__Exercise__
Please reproduce all of the lines below, word for word and in full.
(Given data begins)
theorem maintStart_of_busy {snd : Sender} {s : State} (h : (maintOf s snd).busy = true) (op : MaintOp) (count : Nat) :
    maintStart snd op count s = s := if_pos h

/-- What a commit of the SCC group makes of STATE (R284, R285). -/
theorem exec_sccCommit_of_holds {snd : Sender} {s : State} (h : holds snd 1 s = true) {st : Nat} {re : Bool}
    (hst : (if !s.cache.staged.enable then (if s.cache.state = 1 then 2 else s.cache.state)
      else if s.cache.state = 0 then 1 else s.cache.state) = st)
    (hre : (s.cache.staged.enable && s.cache.state == 2) = re) : exec (.sccCommit snd) s =
      .next { s with cache := { s.cache with
        cfg := s.cache.staged, state := st, reOn := re, waysOn := s.cache.waysOn ||| notWays s.cache.staged.wayOff } } := by
  subst hst hre
  exact congrArg Host.Outcome.next (if_pos h)

/-- Settles O52. -/
theorem cacheUpkeepRows : Obligations.CacheUpkeepRows := by
  unfold Obligations.CacheUpkeepRows
  refine ⟨fun snd count s h => congrArg Host.Outcome.next (maintStart_of_clear h .clean count),
    fun snd count s h => congrArg Host.Outcome.next (maintStart_of_busy h .clean count),
    fun snd count s h => congrArg Host.Outcome.next (maintStart_of_clear h .inval count),
    fun snd count s h => congrArg Host.Outcome.next (maintStart_of_busy h .inval count),
    fun snd count s h => congrArg Host.Outcome.next (maintStart_of_clear h .flush count),
    fun snd count s h => congrArg Host.Outcome.next (maintStart_of_busy h .flush count),
    fun snd s hbusy hleft => congrArg Host.Outcome.next (if_pos (by simp [hbusy, hleft])),
    fun snd s hleft => congrArg Host.Outcome.next (if_neg (by simp [hleft])),
    fun snd s hclamp hoff hstate => exec_sccCommit_of_holds hclamp (by simp [hoff, hstate]) (by simp [hoff]),
    fun snd s hclamp hoff hstate => exec_sccCommit_of_holds hclamp (by simp [hoff, hstate]) (by simp [hoff]),
    fun snd s hclamp hon hstate => exec_sccCommit_of_holds hclamp (by simp [hon, hstate]) (by simp [hstate]),
    fun snd s hclamp hon hstate => exec_sccCommit_of_holds hclamp (by simp [hon, hstate]) (by simp [hon, hstate]),
    fun snd s hclamp hon hstate => exec_sccCommit_of_holds hclamp (by simp [hon, hstate]) (by simp [hstate]),
    fun snd s hclamp => congrArg Host.Outcome.next (if_neg (by simp [hclamp])), fun way s hoff hon hempty => ?_,
    fun way s hnot => congrArg Host.Outcome.next (if_pos (by simpa using hnot)), fun s hstate hempty => ?_,
    fun s hstate => congrArg Host.Outcome.next (if_pos hstate)⟩
  · change execWayPowerOffDone way s = _
    rw [execWayPowerOffDone, if_neg (by simp [hoff, hon])]
    exact congrArg Host.Outcome.next (if_pos hempty)
  · change execCacheOffDone s = _
    rw [execCacheOffDone, if_neg (by simp [hstate])]
    exact congrArg Host.Outcome.next (if_pos hempty)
(Given data ends)
__Written solution__
theorem maintStart_of_busy {snd : Sender} {s : State} (h : (maintOf s snd).busy = true) (op : MaintOp) (count : Nat) :
    maintStart snd op count s = s := if_pos h

/-- What a commit of the SCC group makes of STATE (R284, R285). -/
theorem exec_sccCommit_of_holds {snd : Sender} {s : State} (h : holds snd 1 s = true) {st : Nat} {re : Bool}
    (hst : (if !s.cache.staged.enable then (if s.cache.state = 1 then 2 else s.cache.state)
      else if s.cache.state = 0 then 1 else s.cache.state) = st)
    (hre : (s.cache.staged.enable && s.cache.state == 2) = re) : exec (.sccCommit snd) s =
      .next { s with cache := { s.cache with
        cfg := s.cache.staged, state := st, reOn := re, waysOn := s.cache.waysOn ||| notWays s.cache.staged.wayOff } } := by
  subst hst hre
  exact congrArg Host.Outcome.next (if_pos h)

/-- Settles O52. -/
theorem cacheUpkeepRows : Obligations.CacheUpkeepRows := by
  unfold Obligations.CacheUpkeepRows
  refine ⟨fun snd count s h => congrArg Host.Outcome.next (maintStart_of_clear h .clean count),
    fun snd count s h => congrArg Host.Outcome.next (maintStart_of_busy h .clean count),
    fun snd count s h => congrArg Host.Outcome.next (maintStart_of_clear h .inval count),
    fun snd count s h => congrArg Host.Outcome.next (maintStart_of_busy h .inval count),
    fun snd count s h => congrArg Host.Outcome.next (maintStart_of_clear h .flush count),
    fun snd count s h => congrArg Host.Outcome.next (maintStart_of_busy h .flush count),
    fun snd s hbusy hleft => congrArg Host.Outcome.next (if_pos (by simp [hbusy, hleft])),
    fun snd s hleft => congrArg Host.Outcome.next (if_neg (by simp [hleft])),
    fun snd s hclamp hoff hstate => exec_sccCommit_of_holds hclamp (by simp [hoff, hstate]) (by simp [hoff]),
    fun snd s hclamp hoff hstate => exec_sccCommit_of_holds hclamp (by simp [hoff, hstate]) (by simp [hoff]),
    fun snd s hclamp hon hstate => exec_sccCommit_of_holds hclamp (by simp [hon, hstate]) (by simp [hstate]),
    fun snd s hclamp hon hstate => exec_sccCommit_of_holds hclamp (by simp [hon, hstate]) (by simp [hon, hstate]),
    fun snd s hclamp hon hstate => exec_sccCommit_of_holds hclamp (by simp [hon, hstate]) (by simp [hstate]),
    fun snd s hclamp => congrArg Host.Outcome.next (if_neg (by simp [hclamp])), fun way s hoff hon hempty => ?_,
    fun way s hnot => congrArg Host.Outcome.next (if_pos (by simpa using hnot)), fun s hstate hempty => ?_,
    fun s hstate => congrArg Host.Outcome.next (if_pos hstate)⟩
  · change execWayPowerOffDone way s = _
    rw [execWayPowerOffDone, if_neg (by simp [hoff, hon])]
    exact congrArg Host.Outcome.next (if_pos hempty)
  · change execCacheOffDone s = _
    rw [execCacheOffDone, if_neg (by simp [hstate])]
    exact congrArg Host.Outcome.next (if_pos hempty)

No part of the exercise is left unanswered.